A food court in Seattle-Tacoma International Airport: Burger King(TM), Cinnabon(TM), and an anonymous corporate bar. The thought of food is appalling. The Japanese coworkers and I ate at a dim sum place called Noble Court(TM) yesterday. I munched on oil-covered noodles, drank oil-laden soup, and took a massive bite of a chicken leg that was still frozen in the center.
Last night was tough. I woke up at two a.m. swaddled in Seattle Westin’s(TM) so-called Heavenly Bed(TM), lucidly dreaming of skiing at warp speed down a mountain covered with red snow. Freezing, I stumbled out of bed to the thermostat and the temperature of the room instantly rocketed up past four hundred degrees. The walls of the room ceased to be foursquare, and the bed slowly turned on an axis somewhere deep within the guts of the building.

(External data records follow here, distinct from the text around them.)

-- ==== Sys2Proof/Machine/State.lean ====
section
/-! DEFINITION. The state of the block (10_state.md), the reasons a step can stop, the state after reset and the state
before it. -/

namespace Sys2Proof.Machine

/-- The block's registers (R20-R26), the outputs of the last step (R36, R37), the events still offered, and the build-time
parameters, the table ROM among them. -/
structure State where
  /-- The control state (R20). -/
  phase : Phase
  /-- Frame characters consumed since the start byte (R21). -/
  cnt : BitVec 4
  /-- The high nibble waiting for its partner, 8 bits (R22). -/
  hi : Byte
  /-- The identifier byte file (R23). -/
  id : TagId
  /-- The computed-checksum accumulator (R24). -/
  acc : Byte
  /-- The received checksum (R25). -/
  rx : Byte
  /-- Ticks left in the pulse (R26), a natural number as R15 allows (log 6). -/
  utimer : Nat
  /-- `accepted` of the last step (R36): `some true` consumed, `some false` refused, `none` when the step took no event
  (log 2). -/
  accepted : Option Bool
  /-- `rec` of the last step (R36); at the cycle level the registered record port (R37, R39). -/
  record : Option Record
  /-- The event words the host still offers, oldest first (R84; the MODEL's own field, log 1). -/
  input : List EventWord
  /-- The build-time parameters and the table ROM (R11-R14, R50); no step changes them (the MODEL's own field, log 3). -/
  cfg : Config
  deriving DecidableEq, Repr, Inhabited

/-- The block has no trap and never stops with an error (60_exceptions.md R246, R251), so there is no fault: nobody raises
one, which is safe because every event of every state has the effect its rule gives (log 21). -/
inductive Fault where
  deriving DecidableEq, Repr

/-- The reasons a step has no meaning. -/
inductive Refusal where
  /-- An instruction not modelled yet; no arm of `exec` raises it. Safe: the model stops. -/
  | notModelled (mnemonic : String)
  /-- Raised by `step` when `P_UNLOCK_TICKS = 0`: a model refuses a configuration that is not well formed
  (00_scope.md R16, I10, I16). Safe: no chip has it. -/
  | illFormedConfig
  /-- Raised by `step` on a decode key with phase 0b11 (R75, I2, I5), which no `State` can hold, so never. Safe. -/
  | reservedPhase
  deriving DecidableEq, Repr

/-- The machine right after a RESET event (R40, R270, R271): the registers of R40, the STARTUP record of that step on the
record port, no event offered (log 1), and the open parameters of `Config.build` (log 3). -/
def State.reset : State where
  phase := .hunt
  cnt := 0#4
  hi := 0x00#8
  id := ⟨0x00#8, 0x00#8, 0x00#8, 0x00#8, 0x00#8⟩
  acc := 0x00#8
  rx := 0x00#8
  utimer := 0
  accepted := some true
  record := some .startup
  input := []
  cfg := Config.build

/-- The unspecified registers and outputs before the first RESET, one draw a power-up (R41, I1): any value of `State`. That
leaves out phase 0b11 and record words that no `Record` has, such as those of kinds 6 and 7 (DESIGN CHOICE, log 8). -/
opaque State.powerOnDraw : Nat → State

/-- The `n`-th power-up: every register and output is unspecified (R41), the parameters are built in (R275), and nothing has
been offered yet. That the cycles between power-up and the first RESET then run the ordinary step on this one draw is the
model's choice (DESIGN CHOICE, log 8). -/
def State.powerOn (n : Nat) : State :=
  { State.powerOnDraw n with input := [], cfg := Config.build }

end Sys2Proof.Machine
end

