-- ==== Sys2Proof/Machine/Stimulus.lean ====
section
/-! DEFINITION. The stimulus syntax and its runner (30_encoding.md R84, R85), and the frame that spells an identifier (R76,
41_hex_converter.md R126). -/

namespace Sys2Proof.Machine

/-- The event word of a character, by its code (R85; the codes are ASCII, R10). -/
def charEvent (c : Char) : EventWord := encodeEvent (.byte (BitVec.ofNat 8 c.toNat))

/-- The events of a stimulus line (R84, R85). -/
def expandStimulus : Stimulus → List EventWord
  | .rst => [encodeEvent .reset]
  | .b x => [encodeEvent (.byte x)]
  | .eos => [encodeEvent .eos]
  | .tick => [encodeEvent .tick]
  | .hex s => s.toList.map charEvent
  | .frame s => encodeEvent (.byte startByte) :: s.toList.map charEvent
  | .ticks n => List.replicate n (encodeEvent .tick)

/-- Offer one event: the step that takes it (R84). -/
def offer (ev : EventWord) (s : State) : Host.Outcome State Fault Refusal := step { s with input := [ev] }

/-- The runner: each event offered once, in order, with the output of each step (R84). A refused event is lost. -/
def play : List EventWord → State → Host.Outcome (State × List StepOut) Fault Refusal
  | [], s => .next (s, [])
  | ev :: rest, s =>
    match offer ev s with
    | .next s' =>
      match play rest s' with
      | .next (t, outs) => .next (t, s'.out :: outs)
      | .fault r => .fault r
      | .refused r => .refused r
    | .fault r => .fault r
    | .refused r => .refused r

/-- The records of a run, in the order of their steps (20_memory.md R61). -/
def recordsOf (outs : List StepOut) : List Record := outs.filterMap StepOut.record

/-! ## Frames -/

/-- The uppercase hex character of a nibble (R10). -/
def hexCharByte (n : BitVec 4) : Byte := if n.ule 9#4 then 0x3#4 ++ n else 0x37#8 + (0x0#4 ++ n)

/-- The two hex characters of a byte, high nibble first (20_memory.md R54). -/
def hexPair (b : Byte) : List Byte := [hexCharByte (b.extractLsb' 4 4), hexCharByte (b.extractLsb' 0 4)]

/-- The 13 bytes of the frame that carries identifier `t` and checksum byte `c` (R76). -/
def frameBytes (t : TagId) (c : Byte) : List Byte :=
  startByte :: ((idBytes t).flatMap hexPair ++ hexPair c)

/-- The BYTE events of that frame. -/
def frameEvents (t : TagId) (c : Byte) : List EventWord := (frameBytes t c).map fun b => encodeEvent (.byte b)

end Sys2Proof.Machine
end

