/-- Settles O49: with no offer the step holds, and with one it runs a row, since every key of a phase decodes. -/
theorem stepIsTotal : Obligations.StepIsTotal := by
  intro s hticks
  have hwf : s.cfg.wf = true := (wf_iff _).mpr hticks
  cases hin : s.input with
  | nil => exact ⟨s.hold, step_of_no_offer hwf hin⟩
  | cons ev rest =>
    rw [stepRunsTheDecodedInstruction s ev rest _ hwf hin (decode_event s.phase ev s.utimer)]
    exact exec_total _ _

/-! ## What the host's duties bring (R252) -/

theorem inReady_iff (s : State) : s.inReady = true ↔ s.phase ≠ .unlock := bne_iff_ne

theorem keepsDuty_iff (p : Ports) (s : State) :
    p.keepsDuty s = true ↔ (p.inEos = true → s.inReady = true → p.inValid = false) := by
  cases heos : p.inEos <;> cases hready : s.inReady <;> simp [Ports.keepsDuty, heos, hready]

/-- In a ready block a dutiful byte source offers no byte with its EOS, and nothing but a byte or `rst` goes before one (R38). -/
theorem selectEvent_eos_of_keepsDuty {s : State} {p : Ports} (hduty : p.keepsDuty s = true) (hrst : p.rst = false)
    (heos : p.inEos = true) (hready : s.inReady = true) : selectEvent s.phase p = some .eos := by
  have hvalid : p.inValid = false := (keepsDuty_iff p s).mp hduty heos hready
  simp [selectEvent_of_ne_unlock ((inReady_iff s).mp hready), hrst, hvalid, heos]

/-- A dutiful sink leaves a cycle without taking only when no record is shown. -/
theorem recordsTaken_eq_recordsShown {moves : Nat → HostMove} {s : State} (h : hostMovesAllowed moves s) (n : Nat) :
    recordsTaken moves s n = recordsShown moves s n := by
  induction n with
  | zero => rfl
  | succ n ih =>
    obtain ⟨-, hleft⟩ := (HostMove.allowed_iff _ _).mp (h n)
    rw [recordsTaken, recordsShown, ih]
    cases htakes : (moves n).takesRecord with
    | true => rfl
    | false => rw [hleft htakes]; rfl

/-- No clock cycle changes a build-time parameter (10_state.md R31). -/
theorem cycles_cfg (moves : Nat → HostMove) (s : State) (n : Nat) : (cycles moves s n).cfg = s.cfg := by
  induction n with
  | zero => rfl
  | succ n ih =>
    rw [cycles]
    split
    · rename_i t hedge
      exact (step_next_cfg hedge).trans ih
    · exact ih
    · exact ih

/-- Settles O60: the first two clauses cycle by cycle, and `rst` leads from any cycle to the reset state of the built chip. -/
theorem dutifulHostHasReadyEosAndRecordsTaken : Obligations.DutifulHostHasReadyEosAndRecordsTaken := by
  refine ⟨fun moves s hallowed => ⟨fun n hrst heos hready => ?eos, recordsTaken_eq_recordsShown hallowed⟩,
    fun moves k ⟨n, hrst⟩ => ⟨n + 1, ?reset⟩⟩
  case eos =>
    obtain ⟨hduty, -⟩ := (HostMove.allowed_iff _ _).mp (hallowed n)
    exact selectEvent_eos_of_keepsDuty hduty hrst heos hready
  case reset =>
    have hcfg : (cycles moves (State.powerOn k) n).cfg = Config.build := cycles_cfg moves _ n
    have hedge := clockEdge_of_rst (hcfg ▸ build_wf) hrst
    rw [hcfg] at hedge
    exact cycles_succ hedge
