-- ==== Sys2Proof/Word.lean ====
section
/-! DEFINITION. The word, the byte and the register number (spec/00_scope.md R8, R11; spec/10_state.md R19). -/

namespace Sys2Proof

/-- Every register, memory word and address is 16 bits wide (R8, R11). -/
abbrev Word := BitVec 16

/-- A character of the input or a byte of the output (R32, R33). -/
abbrev Byte := BitVec 8

/-- The number of a general register R0..R7 (R19). -/
abbrev Reg := Fin 8

end Sys2Proof
end

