-- ==== Sys2Proof/Machine/DataMove.lean ====
section
/-! DEFINITION. LD, LDI, LDR, LEA, ST, STI, STR (spec/42_data_move.md R90-R97). -/

namespace Sys2Proof.Machine

/-- DR <- MemRead(ea), then setcc (R91, R92, R93). -/
def loadInto (dr : Reg) (ea : Word) (s : State) : State :=
  let r := s.memRead ea
  r.2.writeResult dr r.1

/-- LD (R91). -/
def execLd (dr : Reg) (off9 : BitVec 9) (s : State) : Host.Outcome State Fault Refusal :=
  .next (loadInto dr (s.pcRelative off9) s)

/-- LDI (R92): the pointer read first, then the value read; both may poll. -/
def execLdi (dr : Reg) (off9 : BitVec 9) (s : State) : Host.Outcome State Fault Refusal :=
  let p := s.indirect off9
  .next (loadInto dr p.1 p.2)

/-- LDR (R93). -/
def execLdr (dr baseR : Reg) (off6 : BitVec 6) (s : State) : Host.Outcome State Fault Refusal :=
  .next (loadInto dr (s.basePlusOffset baseR off6) s)

/-- LEA (R94): the address itself, with no memory access, and the flags are set from it. -/
def execLea (dr : Reg) (off9 : BitVec 9) (s : State) : Host.Outcome State Fault Refusal :=
  .next (s.writeResult dr (s.pcRelative off9))

/-- ST (R95). -/
def execSt (sr : Reg) (off9 : BitVec 9) (s : State) : Host.Outcome State Fault Refusal :=
  .next (s.memWrite (s.pcRelative off9) (s.reg sr))

/-- STI (R96): the pointer read may poll, the store does nothing else. -/
def execSti (sr : Reg) (off9 : BitVec 9) (s : State) : Host.Outcome State Fault Refusal :=
  let p := s.indirect off9
  .next (p.2.memWrite p.1 (p.2.reg sr))

/-- STR (R97). -/
def execStr (sr baseR : Reg) (off6 : BitVec 6) (s : State) : Host.Outcome State Fault Refusal :=
  .next (s.memWrite (s.basePlusOffset baseR off6) (s.reg sr))

end Sys2Proof.Machine
end

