-- ==== Sys2Proof/Tests/Slice0.lean ====
section
/-! SUPPORT. The model's own tests. Every expected result is a vector of spec/95_test_vectors.md, named in the test's
comment, or worked by hand from the rule named there. -/

namespace Sys2Proof.Tests

open Sys2Proof.Machine

/-! ## WellFormed: the ill-formed terms are refused -/

/-- The bare TRAP row is no decoded form (log 11). -/
theorem test_wellFormed_refuses_bare_trap : (Instr.trap 0#4 0x25#8).wellFormed = false := by decide

/-- A service vector is no undefined vector (R104, R111). -/
theorem test_wellFormed_refuses_service_vectors :
    (Instr.trapUndefined 0#4 0x20#8).wellFormed = false ∧ (Instr.trapUndefined 15#4 0x25#8).wellFormed = false := by
  decide

/-! ## Decoding: for each constructor a word written out from its format in R61 -/

/-- 0000 010 111111101 (B3). -/
theorem test_decode_br : decode 0x05FD#16 = .br false true false 0x1FD#9 := by decide

/-- 0001 010 000 0 00 001 (R61, RR). -/
theorem test_decode_addReg : decode 0x1401#16 = .addReg 2 0 1 := by decide

/-- 0001 000 000 1 00101 (S3). -/
theorem test_decode_addImm : decode 0x1025#16 = .addImm 0 0 5#5 := by decide

/-- 0010 000 000000001 (S1). -/
theorem test_decode_ld : decode 0x2001#16 = .ld 0 1#9 := by decide

/-- 0011 001 000000000 (M17). -/
theorem test_decode_st : decode 0x3200#16 = .st 1 0#9 := by decide

/-- 0100 0 11 011 000000, ignored bits set (S-6). -/
theorem test_decode_jsrr : decode 0x46C0#16 = .jsrr 3 := by decide

/-- 0100 1 10000000000 (S-2). -/
theorem test_decode_jsr : decode 0x4C00#16 = .jsr 0x400#11 := by decide

/-- 0101 011 010 0 11 001, ignored bits set (R61, R72). -/
theorem test_decode_andReg : decode 0x5699#16 = .andReg 3 2 1 := by decide

/-- 0101 001 001 1 00000 (P1). -/
theorem test_decode_andImm : decode 0x5260#16 = .andImm 1 1 0#5 := by decide

/-- 0110 001 010 111111 (R61, B6). -/
theorem test_decode_ldr : decode 0x62BF#16 = .ldr 1 2 0x3F#6 := by decide

/-- 0111 001 010 000100 (M19). -/
theorem test_decode_str : decode 0x7284#16 = .str 1 2 4#6 := by decide

/-- 1000 111111111111 (F3). -/
theorem test_decode_opcode8 : decode 0x8FFF#16 = .opcode8 0xFFF#12 := by decide

/-- 1001 100 011 111111 (P3). -/
theorem test_decode_notReg : decode 0x98FF#16 = .notReg 4 3 := by decide

/-- 1010 001 000000010 (M22). -/
theorem test_decode_ldi : decode 0xA202#16 = .ldi 1 2#9 := by decide

/-- 1011 000 000000011 (M18). -/
theorem test_decode_sti : decode 0xB003#16 = .sti 0 3#9 := by decide

/-- 1100 111 011 111111, ignored bits set (J3). -/
theorem test_decode_jmp : decode 0xCEFF#16 = .jmp 3 := by decide

/-- 1101 111111111111 (F2). -/
theorem test_decode_opcode13 : decode 0xDFFF#16 = .opcode13 0xFFF#12 := by decide

/-- 1110 000 111111111 (M12). -/
theorem test_decode_lea : decode 0xE1FF#16 = .lea 0 0x1FF#9 := by decide

/-- 1111 0000 00100000 (T1). -/
theorem test_decode_trapGetc : decode 0xF020#16 = .trapGetc := by decide

/-- 1111 0000 00100001 (T6). -/
theorem test_decode_trapOut : decode 0xF021#16 = .trapOut := by decide

/-- 1111 0000 00100010 (T8). -/
theorem test_decode_trapPuts : decode 0xF022#16 = .trapPuts := by decide

/-- 1111 0000 00100011 (T13). -/
theorem test_decode_trapIn : decode 0xF023#16 = .trapIn := by decide

/-- 1111 0000 00100100 (T15). -/
theorem test_decode_trapPutsp : decode 0xF024#16 = .trapPutsp := by decide

/-- 1111 1111 00100101, ignored bits set (T20). -/
theorem test_decode_trapHalt : decode 0xFF25#16 = .trapHalt := by decide

/-- 1111 0000 00100110 (T21). -/
theorem test_decode_trapUndefined : decode 0xF026#16 = .trapUndefined 0#4 0x26#8 := by decide

/-- A vector below and one above the services (T22, T23). -/
theorem test_decode_other_vectors :
    decode 0xF000#16 = .trapUndefined 0#4 0#8 ∧ decode 0xF0FF#16 = .trapUndefined 0#4 0xFF#8 := by decide

/-- A word and a width of the opcode table; no other width is an instruction (R59). -/
theorem test_decodeTableWord :
    decodeTableWord 16 0x1025 = some (.addImm 0 0 5#5) ∧ decodeTableWord 8 0x25 = none ∧
      decodeTableWord 16 0x11025 = none := by decide

/-- The encoder's words are the words of the vectors, bit for bit (S3, M19, P3, S-2). -/
theorem test_encode :
    encode (.addImm 0 0 5#5) = 0x1025#16 ∧ encode (.str 1 2 4#6) = 0x7284#16 ∧ encode (.notReg 4 3) = 0x98FF#16 ∧
      encode (.jsr 0x400#11) = 0x4C00#16 ∧ encode (.trapUndefined 5#4 0x26#8) = 0xF526#16 := by decide

/-! ## Effects: one step -/

/-- After reset, with registers and words set, characters typed ahead, and the word `w` at `a`, where pc points. -/
def at' (a w : Word) (regs : List (Reg × Word)) (mem : List (Word × Word)) (inq : List Byte) : State :=
  let s := regs.foldl (fun s c => s.writeReg c.1 c.2) (State.resetWith defaultConfig inq)
  ((mem.foldl (fun s c => s.store c.1 c.2) s).store a w).setPc a

/-- What `f` sees in the next state, if there is one. -/
def after {α : Type} (f : State → α) (o : Host.Outcome State Fault Refusal) : Option α :=
  match o with
  | .next t => some (f t)
  | .fault _ => none
  | .refused _ => none

/-- What `f` sees after one step. -/
def stepped {α : Type} (s : State) (f : State → α) : Option α := after f (step s)

/-- `s` with the flag set. -/
def flag (c : Cond) (s : State) : State := { s with cond := c }

/-- `s` whose output call of index `k` fails. -/
def failing (k : Nat) (s : State) : State := { s with outFailAt := some k }

/-- 0x7FFF + 1 (R85, R82; 0x1401). -/
theorem test_add_wraps_to_neg :
    stepped (at' 0x3000#16 0x1401#16 [(0, 0x7FFF#16), (1, 1#16)] [] []) (fun t => (t.reg 2, t.cond)) = some (0x8000#16, .neg) := by decide

/-- 0xFFFF + 0xFFFF into the source, 0x1000 `ADD R0,R0,R0` (R85). -/
theorem test_add_same_register :
    stepped (at' 0x3000#16 0x1000#16 [(0, 0xFFFF#16)] [] []) (fun t => (t.reg 0, t.cond)) = some (0xFFFE#16, .neg) := by decide

/-- S3's first instruction. -/
theorem test_add_imm :
    stepped (at' 0x3000#16 0x1025#16 [] [] []) (fun t => (t.reg 0, t.cond, t.pc)) = some (5#16, .pos, 0x3001#16) := by decide

/-- 0x103F `ADD R0,R0,#-1` from 1 (P1's last pass). -/
theorem test_add_imm_negative :
    stepped (at' 0x3000#16 0x103F#16 [(0, 1#16)] [] []) (fun t => (t.reg 0, t.cond)) = some (0#16, .zero) := by decide

/-- 0x5691, `AND R3,R2,R1` with bits 4:3 = 10 (R87, R72). -/
theorem test_and_reg :
    stepped (at' 0x3000#16 0x5691#16 [(2, 0xFF0F#16), (1, 0x8F33#16)] [] []) (fun t => (t.reg 3, t.cond)) = some (0x8F03#16, .neg) := by decide

/-- 0x5A70 `AND R5,R1,#-16`: the mask is 0xFFF0 and applies to the value (R88, C1). -/
theorem test_and_imm_masks_value :
    stepped (at' 0x3000#16 0x5A70#16 [(1, 0x123F#16)] [] []) (fun t => (t.reg 5, t.cond)) = some (0x1230#16, .pos) := by decide

/-- P3's NOT. -/
theorem test_not :
    stepped (at' 0x3004#16 0x98FF#16 [(3, 0xFFF5#16)] [] []) (fun t => (t.reg 4, t.cond)) = some (0x000A#16, .pos) := by decide

/-- 0x903F `NOT R0,R0` of 0xFFFF (R89, R82). -/
theorem test_not_zero :
    stepped (at' 0x3000#16 0x903F#16 [(0, 0xFFFF#16)] [] []) (fun t => (t.reg 0, t.cond)) = some (0#16, .zero) := by decide

/-- S1, with a value of bit 15 set. -/
theorem test_ld :
    stepped (at' 0x3000#16 0x2001#16 [] [(0x3002#16, 0x8001#16)] []) (fun t => (t.reg 0, t.cond)) = some (0x8001#16, .neg) := by decide

/-- LD of KBSR takes the character (R91, R39, R40; 0x2000 at 0xFDFF). -/
theorem test_ld_polls :
    stepped (at' 0xFDFF#16 0x2000#16 [] [] [0x41#8]) (fun t => (t.reg 0, t.stored 0xFE02#16, t.inq)) = some (0x8000#16, 0x41#16, []) := by decide

/-- P3's LDI. -/
theorem test_ldi :
    stepped (at' 0x3001#16 0xA407#16 [] [(0x3009#16, 0x3010#16), (0x3010#16, 0xFFF0#16)] []) (fun t => (t.reg 2, t.cond)) = some (0xFFF0#16, .neg) := by decide

/-- M22's first LDI. -/
theorem test_ldi_polls :
    stepped (at' 0x3000#16 0xA202#16 [] [(0x3003#16, 0xFE00#16)] [0x61#8, 0x62#8]) (fun t => (t.reg 1, t.stored 0xFE02#16, t.inq)) = some (0x8000#16, 0x61#16, [0x62#8]) := by decide

/-- 0x64BF `LDR R2,R2,#-1`: the base is read before R2 is written (R93). -/
theorem test_ldr_base_is_destination :
    stepped (at' 0x3000#16 0x64BF#16 [(2, 0x4000#16)] [(0x3FFF#16, 7#16)] []) (fun t => (t.reg 2, t.cond)) = some (7#16, .pos) := by decide

/-- 0x6041 `LDR R0,R1,#1` from 0xFFFF (R38). -/
theorem test_ldr_wraps :
    stepped (at' 0x3000#16 0x6041#16 [(1, 0xFFFF#16)] [(0#16, 0x1234#16)] []) (fun t => t.reg 0) = some 0x1234#16 := by decide

/-- M13. -/
theorem test_lea :
    stepped (at' 0x7FFF#16 0xE200#16 [] [] []) (fun t => (t.reg 1, t.cond)) = some (0x8000#16, .neg) := by decide

/-- M15. -/
theorem test_lea_does_not_poll :
    stepped (at' 0xFDFF#16 0xE000#16 [] [] [0x41#8]) (fun t => (t.reg 0, t.cond, t.inq)) = some (0xFE00#16, .neg, [0x41#8]) := by decide

/-- M16. -/
theorem test_st :
    stepped (flag .neg (at' 0x3000#16 0x3002#16 [(0, 0x1234#16)] [] [])) (fun t => (t.stored 0x3003#16, t.cond)) = some (0x1234#16, .neg) := by decide

/-- M21's store. -/
theorem test_st_to_kbsr :
    stepped (at' 0xFDFF#16 0x3000#16 [(0, 0x1234#16)] [] []) (fun t => (t.stored 0xFE00#16, (t.memRead 0xFE00#16).1)) = some (0x1234#16, 0#16) := by decide

/-- M18. -/
theorem test_sti :
    stepped (at' 0x3000#16 0xB003#16 [(0, 0xAA#16)] [(0x3004#16, 0x5000#16)] []) (fun t => (t.stored 0x5000#16, t.cond)) = some (0xAA#16, .zero) := by decide

/-- M19. -/
theorem test_str :
    stepped (at' 0x3000#16 0x7284#16 [(1, 0xBEEF#16), (2, 0x4000#16)] [] []) (fun t => (t.stored 0x4004#16, t.mem.length)) = some (0xBEEF#16, 2) := by decide

/-- M20. -/
theorem test_str_same_register :
    stepped (at' 0x3000#16 0x74A0#16 [(2, 0x10#16)] [] []) (fun t => t.stored 0xFFF0#16) = some 0x10#16 := by decide

/-- B3. -/
theorem test_br_taken :
    stepped (at' 0x3005#16 0x05FD#16 [] [] []) (fun t => t.pc) = some 0x3003#16 := by decide

/-- B4. -/
theorem test_br_not_taken :
    stepped (flag .pos (at' 0x3005#16 0x05FD#16 [] [] [])) (fun t => t.pc) = some 0x3006#16 := by decide

/-- J3: every ignored bit set. -/
theorem test_jmp :
    stepped (at' 0x3000#16 0xCEFF#16 [(3, 0x1234#16)] [] []) (fun t => (t.pc, t.reg 7)) = some (0x1234#16, 0#16) := by decide

/-- S-2. -/
theorem test_jsr :
    stepped (at' 0x3000#16 0x4C00#16 [] [] []) (fun t => (t.reg 7, t.pc)) = some (0x3001#16, 0x2C01#16) := by decide

/-- S-3. -/
theorem test_jsr_wraps :
    stepped (at' 0xFF00#16 0x4BFF#16 [] [] []) (fun t => (t.reg 7, t.pc)) = some (0xFF01#16, 0x300#16) := by decide

/-- S-4. -/
theorem test_jsrr :
    stepped (at' 0x3000#16 0x40C0#16 [(3, 0x5000#16)] [] []) (fun t => (t.reg 7, t.pc)) = some (0x3001#16, 0x5000#16) := by decide

/-- S-5. -/
theorem test_jsrr_r7_falls_through :
    stepped (at' 0x3000#16 0x41C0#16 [(7, 0x6000#16)] [] []) (fun t => (t.reg 7, t.pc)) = some (0x3001#16, 0x3001#16) := by decide

/-- F3. -/
theorem test_opcode8 :
    stepped (at' 0x3000#16 0x8FFF#16 [] [] []) (fun t => (t.run, t.pc, t.reg 7)) = some (.halted (.invalidOpcode 0x3000#16 0x8FFF#16), 0x3001#16, 0#16) := by decide

/-- F5: the fetch at KBSR polls. -/
theorem test_opcode8_after_fetch_poll :
    stepped ({ State.resetWith defaultConfig [0x41#8] with pc := 0xFE00#16 }) (fun t => (t.run, t.stored 0xFE02#16, t.inq)) = some (.halted (.invalidOpcode 0xFE00#16 0x8000#16), 0x41#16, []) := by decide

/-- F2. -/
theorem test_opcode13 :
    stepped (at' 0x4000#16 0xDFFF#16 [] [] []) (fun t => (t.run, t.pc)) = some (.halted (.invalidOpcode 0x4000#16 0xDFFF#16), 0x4001#16) := by decide

/-- T1. -/
theorem test_getc :
    stepped (at' 0x3000#16 0xF020#16 [] [] [0x61#8]) (fun t => (t.reg 0, t.cond, t.inq, t.reg 7, t.out)) = some (0x61#16, .pos, [], 0x3001#16, []) := by decide

/-- T3. -/
theorem test_getc_is_zero_extended :
    stepped (at' 0x3000#16 0xF020#16 [] [] [0xC8#8]) (fun t => (t.reg 0, t.cond)) = some (0xC8#16, .pos) := by decide

/-- T6. -/
theorem test_out :
    stepped (at' 0x3000#16 0xF021#16 [(0, 0x1241#16)] [] []) (fun t => (t.out, t.flushed, t.reg 0, t.cond)) = some ([0x41#8], 1, 0x1241#16, .zero) := by decide

/-- T24. -/
theorem test_out_fails :
    stepped (failing 0 (at' 0x3000#16 0xF021#16 [(0, 0x41#16)] [] [])) (fun t => (t.run, t.out, t.reg 7)) = some (.halted .outputFailure, [], 0x3001#16) := by decide

/-- T8. -/
theorem test_puts :
    stepped (at' 0x3000#16 0xF022#16 [(0, 0x4000#16)] [(0x4000#16, 0x48#16), (0x4001#16, 0x69#16)] []) (fun t => t.out) = some [0x48#8, 0x69#8] := by decide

As I lay there in bed, awash in alternate waves of heat and cold, my mind began to dissociate from my body, and thus my skin started to separate from my muscles, tearing into loose sheets and folds. It peeled from my body like the skin on an overripe banana. Things became interesting.
I decided that the correct choice of action was to make coffee. In retrospect, I acknowledge that perhaps making coffee was not the optimal course of action, but we are simply documenting the facts here. I got out of bed, hauled my miserable ass to the coffeemaker, filled the carafe with water. I installed it in the coffee maker, put the ground coffee in the filter basket, and waited. Nothing happened. I stood, my legs failing underneath me, for about eight weeks before realizing that I had failed to actually pour the water into the coffee maker.
A delayed flight later, I’m home, sweating under a down comforter. Aspirin and steady love from my wife has my bug under control.